Mujica Takes the Reins in Uruguay
Former Tupamaro guerilla fighter José “Pepe” Mujica was sworn in as Uruguay’s new president on March 1 and declared his commitment to Mercosur and poverty alleviation. The Guardian looks at austerity measures Mujica has already taken, such as a promise to give away 85 percent of his salary, choosing his farmhouse as a residence over the presidential palace, and urging officials to use economical cars.
Assessing a U.S.-Mexican Border Enforcement Pact
Writing for ISN Security Watch, Samuel Logan covers an enforcement pact that outlines cooperation efforts in the Sonora-Arizona border area. The deal was signed February 18 by U.S. Secretary of Homeland Security Janet Napolitano and Mexican Secretary of Public Security Genaro García Luna. “Some success from this border initiative would give [presidents of Mexico and the United States] measurable achievement in a political arena marked by more bloody headlines than success stories,” writes Logan. “Building on any success could open doors for more sensitive discussions, such as immigration or adding more U.S. support for training and cooperative missions inside Mexico.”
Before Midterm Elections: Analyzing the Latino Swing Vote
A new report by America’s Voice explores 40 upcoming congressional races and documents not only why the Hispanic electorate is of increasing importance in U.S. elections, but also analyzes trends in how Latinos decide to vote. “While trending Democratic overall, at least one segment of the Latino electorate—foreign-born, naturalized U.S. citizens of Latino descent, who represent 40 percent of the Latino voter population—has proven to be a true swing constituency,” according to the report.
Guatemalan Police and Drug Czar Arrested for Trafficking
Both Guatemala’s national police chief and the anti-drug czar were arrested in connection with a March 2009 cocaine heist that left five police officers dead. This marks the second time within a year that a Guatemalan police chief was arrested for links to drug trafficking. It also comes on the heels of President Álvaro Colom’s dismissal of his interior minister, who was tied to an embezzlement case.

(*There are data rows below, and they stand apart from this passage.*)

-- ==== Sys2Proof/Machine/Issue.lean ====
section
/-! DEFINITION. Issuing a croft instruction (R49, R51, R203, R263, R325, R526): the checks, the ranges it claims, the wait under
the interlock, and the engine that runs it. -/

namespace Sys2Proof.Machine

/-- What an instruction claims before it issues. -/
structure Plan where
  /-- Causes of the checks that fail (R49). -/
  causes  : List Nat
  /-- Whether the gather stage may use it (R325). -/
  gather  : Bool
  reads   : List Range := []
  writes  : List Range := []
  /-- SPACE, remote range and whether it is written (R203). -/
  remote  : Option (Nat × Range × Bool) := none
  engine  : Option EngineKind := none
  flag    : Option (BitVec 6) := none
  /-- Writes outside the local store (R263). -/
  outside : Bool := false
  /-- RING, SSIG, BAR, COLL (R263). -/
  releasing : Bool := false
  /-- Waits until every earlier engine instruction of its context has retired (R299). -/
  drain : Bool := false
  base    : Nat := 0
deriving Repr

/-- FLAG and FLAGEN of an engine instruction. -/
def flagOf (f : BitVec 6) (en : Bool) : Option (BitVec 6) := if en then some f else none

/-- Whether a context can issue an instruction now: it runs, waits for nothing, and holds no other instruction. -/
def canIssue (s : State) (c : CtxId) : Bool :=
  (s.ctx c).run == .running && (s.ctx c).wait == .none && (s.ctx c).held == none

/-- The causes of the stage and the windows (R325). -/
def windowCauses (s : State) (c : CtxId) (pl : Plan) : List Nat :=
  failIf (!(s.ctx c).inCroft && !pl.gather) causeWindow ++
    failIf ((pl.reads ++ pl.writes).any fun r => (relocate s c r).isNone) causeWindow

/-- Whether a claim meets what a running instruction holds (R51, R203). -/
def Engine.blocks (g : Engine) (reads writes : List Range) (remote : Option (Nat × Range × Bool)) : Bool :=
  writes.any (fun w => (g.reads ++ g.writes).any w.overlaps) || reads.any (fun r => g.writes.any r.overlaps) ||
  match remote, g.remote with
  | some (sp, r, w), some (sp', r', w') => sp == sp' && (w || w') && r.overlaps r'
  | _, _ => false

/-- Whether R51 holds an instruction: by the interlock, or by the limit of 16. -/
def interlocked (s : State) (c : CtxId) (pl : Plan) (reads writes : List Range) : Bool :=
  let x := s.croft c.p
  pl.engine.isSome && (decide (16 ≤ x.engines.length) || x.engines.any fun g => g.blocks reads writes pl.remote)

/-- Whether an instruction must wait before it issues: under R51, or under R263. -/
def mustWait (s : State) (c : CtxId) (pl : Plan) (reads writes : List Range) : Bool :=
  let x := s.croft c.p
  interlocked s c pl reads writes ||
  (pl.drain && x.engines.any fun g => g.e == c.e.val) ||
  (pl.releasing && ((x.engines.any fun g => g.e == c.e.val && g.outside) || decide (0 < (s.ctx c).unacked)))

/-- The context holds an instruction under R51 or R263; `locked` says that R51 holds it, whose wait LS_INTERLOCK counts (R64). -/
def holdInstr (s : State) (c : CtxId) (i : Instr) (locked : Bool) : State :=
  modCtx s c fun x => { x with held := some i, locked := locked, since := s.now }

/-- Enter an engine instruction with its ranges; its number is `nextId` of the croft. -/
def addEngine (s : State) (c : CtxId) (i : Instr) (pl : Plan) (reads writes : List Range) (k : EngineKind) : State :=
  modCroft s c.p fun x => { x with
    engines := x.engines ++ [⟨x.nextId, c.e.val, (s.ctx c).pos, k, i, reads, writes, pl.remote, pl.flag, pl.outside, false, pl.base, none, none, (s.ctx c).seq, none, s.now, []⟩]
    nextId := x.nextId + 1 }

/-- An engine instruction enters its engine; another uses none. -/
def enter (s : State) (c : CtxId) (i : Instr) (pl : Plan) (reads writes : List Range) : State :=
  match pl.engine with
  | some k => addEngine s c i pl reads writes k
  | none => s

/-- Relocated ranges. -/
def relocated (s : State) (c : CtxId) (rs : List Range) : List Range := rs.map fun r => (relocate s c r).getD r

/-- Issue an instruction in a context that can: stop on the lowest cause, wait under the interlock, or enter its engine and take
effect. `effect` is given the number of the engine instruction. The position moves on where the effect leaves the context
running; `move` says whether it does. -/
def issue (s : State) (c : CtxId) (i : Instr) (pl : Plan) (effect : Nat → State → State) (move : Bool) : State :=
  if canIssue s c = false then s
  else
    match lowest (pl.causes ++ windowCauses s c pl) with
    | some cause => failAt s c cause (posOf s c)
    | none =>
      let rs := relocated s c pl.reads
      let ws := relocated s c pl.writes
      if mustWait s c pl rs ws then holdInstr s c i (interlocked s c pl rs ws)
      else
        let id := (s.croft c.p).nextId
        let s := effect id (enter s c i pl rs ws)
        if move then moveOn (if pl.engine.isSome then s else retire1 s c) c else s

/-- Change one engine instruction of a croft. -/
def modEngine (s : State) (p id : Nat) (f : Engine → Engine) : State :=
  modCroft s p fun x => { x with engines := mapIf (fun g => g.id == id) f x.engines }

/-- The engine instruction of a number. -/
def engineOf (s : State) (p id : Nat) : Option Engine := (s.croft p).engines.find? fun g => g.id == id

/-- Instruction index of an engine instruction, or of the context's position where it is none. -/
def engIdx (s : State) (c : CtxId) (id : Nat) : BitVec 32 :=
  match engineOf s c.p id with
  | some g => BitVec.ofNat 32 g.idx
  | none => posOf s c

/-- The engine instruction's work is complete: it may retire (R44). -/
def engineReady (s : State) (p id : Nat) : State := modEngine s p id fun g => { g with ready := true }

/-- A request consumes poisoned units: where the poison came from the pages of its session, its slot is to be lost (R183). -/
def noteLoss (s : State) (c : CtxId) (rs : List Range) : State :=
  match (reqOf s c).bind (·.sess) with
  | none => s
  | some (i, _) =>
    if s.lsTaint.any fun e => e.2 == i + 1 && rs.any fun r => decide (0 < r.len ∧
        unitKey c.p (r.lo / 64) ≤ e.1 ∧ e.1 ≤ unitKey c.p ((r.lo + r.len - 1) / 64)) then
      modSlot s (partAt s c.p) c.e fun y => { y with req := y.req.map fun q => if q.fail.isSome then q else { q with lose := true } }
    else s

/-- The croft stops on poisoned units that it reads (R49, R52). -/
def failPoison (s : State) (c : CtxId) (rs : List Range) (idx : BitVec 32) : State := failAt (noteLoss s c rs) c causePoison idx

/-- An instruction reads its operands: a single error of a word is corrected and a double error poisons its unit, and reading a
poisoned unit stops the croft with 0x07 while the instruction runs (R49, R52). -/
def orPoison (s : State) (c : CtxId) (reads : List Range) (f : State → State) : State :=
  let s := lsScan s c.p reads
  if reads.any (poisonedIn s c.p) then failPoison s c reads (posOf s c) else f s

/-- The contract level of a croft's partition: whether it is level 1 (R346). -/
def level1At (s : State) (p : Nat) : Bool := pentLevel (s.pent (partAt s p))

end Sys2Proof.Machine
end

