/-- A floating ADD with number `seq` of its croft has been applied in relaxed mode: an order difference where the line's kept key is
greater than its own (R293, R294). -/
def orderArrival (s : State) (c : CtxId) (addr seq : Nat) : State :=
  let k := partAt s c.p
  let lc := (s.ctx c).lc
  let line := addr / 128
  let kept := tget pair0 (s.slot k c.e).seen line
  let later := decide (lc < kept.1 ∨ (lc = kept.1 ∧ seq + 1 < kept.2))
  let s := modSlot s k c.e fun y => { y with
    seen := tset pair0 y.seen line (lc, seq + 1)
    req := if later then y.req.map fun q => { q with orders := q.orders + 1 } else y.req }
  if later then bump s (ctrPart k 8) 1 else s

/-- Whether a request's floating ADDs are applied as they arrive: RELAXED as it stood at its admission (R215, R285, R292). -/
def relaxedAt (s : State) (c : CtxId) : Bool := ((reqOf s c).map (·.relaxed)).getD (s.part (partAt s c.p)).relaxed

/-- A request of a context fails on poison that an atomic of it met at an address (R183, R367). -/
def noteAtomLoss (s : State) (k e addr : Nat) : State :=
  match ((s.slot k e).req).bind (·.sess) with
  | none => s
  | some (i, _) =>
    if inPages s k i addr then
      modSlot s k e fun y => { y with req := y.req.map fun q => if q.fail.isSome then q else { q with lose := true } }
    else s

/-- What stands before an element of an atomic: nothing yet, its wait for a bank done, or its back-invalidation answered. -/
inductive AtomStep where
  | first | bank | answered
deriving DecidableEq, Repr

/-- Where an element of an atomic must wait: behind what waits for its line (R205, R207), and for its bank where the square cache does not hold
the line, and while its table window takes no write (R416). -/
def atomQueue (s : State) (w : Where) (at' : AtomStep) : Option (Nat × Nat) :=
  if at' == .bank then none
  else match readQueue s w.p w.off with
    | some x => some x
    | none => if windowHeld s w.p w.off then (placeOf s w.p w.off).map fun x => (x.1, slotSub x.2.k) else none

/-- One element of an atomic of a context: behind a back-invalidation where one is due (R471), and behind its bank where that must wait
(R219), else at once. The old value is for local-store byte `back` when FETCH asks for it. -/
def atomElement (s : State) (c : CtxId) (id addr : Nat) (op : AtomOp) (ty : AtomTy) (operand newVal : BitVec 64)
    (back : Option Nat) (seq : Nat) (at' : AtomStep) : State :=
  let k := partAt s c.p
  if (s.ctx c).run = .stopped then s
  else match partAddr s k addr with
    | .error cause => failAt s c cause (engIdx s c id)
    | .ok w =>
      match locate s w.p w.idx w.off with
      | .error cause => failAt s c cause (engIdx s c id)
      | .ok _ =>
        if at' != .answered && biTracked s w.p w.off .square then
          biHold s w.p (w.off / 64) (.atom c id addr op ty operand newVal back seq)
        else
          match atomQueue s w at' with
          | some (q, u) => enqueue s q u ⟨w.p, w.off, .atom c id addr op ty operand newVal back seq, .square, s.now, false⟩
          | none =>
            match applySq s w k op ty operand newVal with
            | (none, s) => failAt (noteAtomLoss s k c.e addr) c causePoison (engIdx s c id)
            | (some old, s) =>
              let s := bump s (ctrSquare 8) 1
              let s := if isFloatAdd op ty && relaxedAt s c then orderArrival s c addr seq else s
              match back with
              | some a => keepGot s c id addr a ((leBytes (atomSize ty) old.toNat).map fun b => (b, false))
              | none => s

/-- Entries of the staging area a partition uses (R209). -/
def stagedCount (s : State) (k : Nat) : Nat :=
  (s.part k).s0.staged.length + (s.part k).s0.ended.length + (s.part k).s1.staged.length + (s.part k).s1.ended.length

/-- A valid partition's share of the staging (R209). -/
def stagingShare (s : State) : Nat := 1048576 / max 1 ((List.range 8).filter fun k => pentValid (s.pent k)).length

State Dept.: Drug Trafficking Shifts to Central America
The State Department released its annual report on the drug trade and counter-narcotics efforts on Monday and found that, given increased enforcement efforts in Mexico, smugglers are shifting transit routes further south into Central America. The report also said Bolivia and Venezuela have fallen short when it comes to anti-drug efforts, citing the latter for failing to slow shipments from hidden airstrips. The Venezuelan embassy contested the charges, saying its rate of drug seizures rose by 11 percent in 2009.
NYC Looks to Bogota for Public Transit Model
New York’s transit department announced plans this week to create an express lane for crosstown buses traveling on 34th Street. The proposal is based on ideas from Bogota’s TransMilenio project, launched in 2005, which boosted efficiency in the Colombian capital’s public transportation system. The TransMileno project, in turn, borrowed ideas from the transit system of Curitiba, Brazil.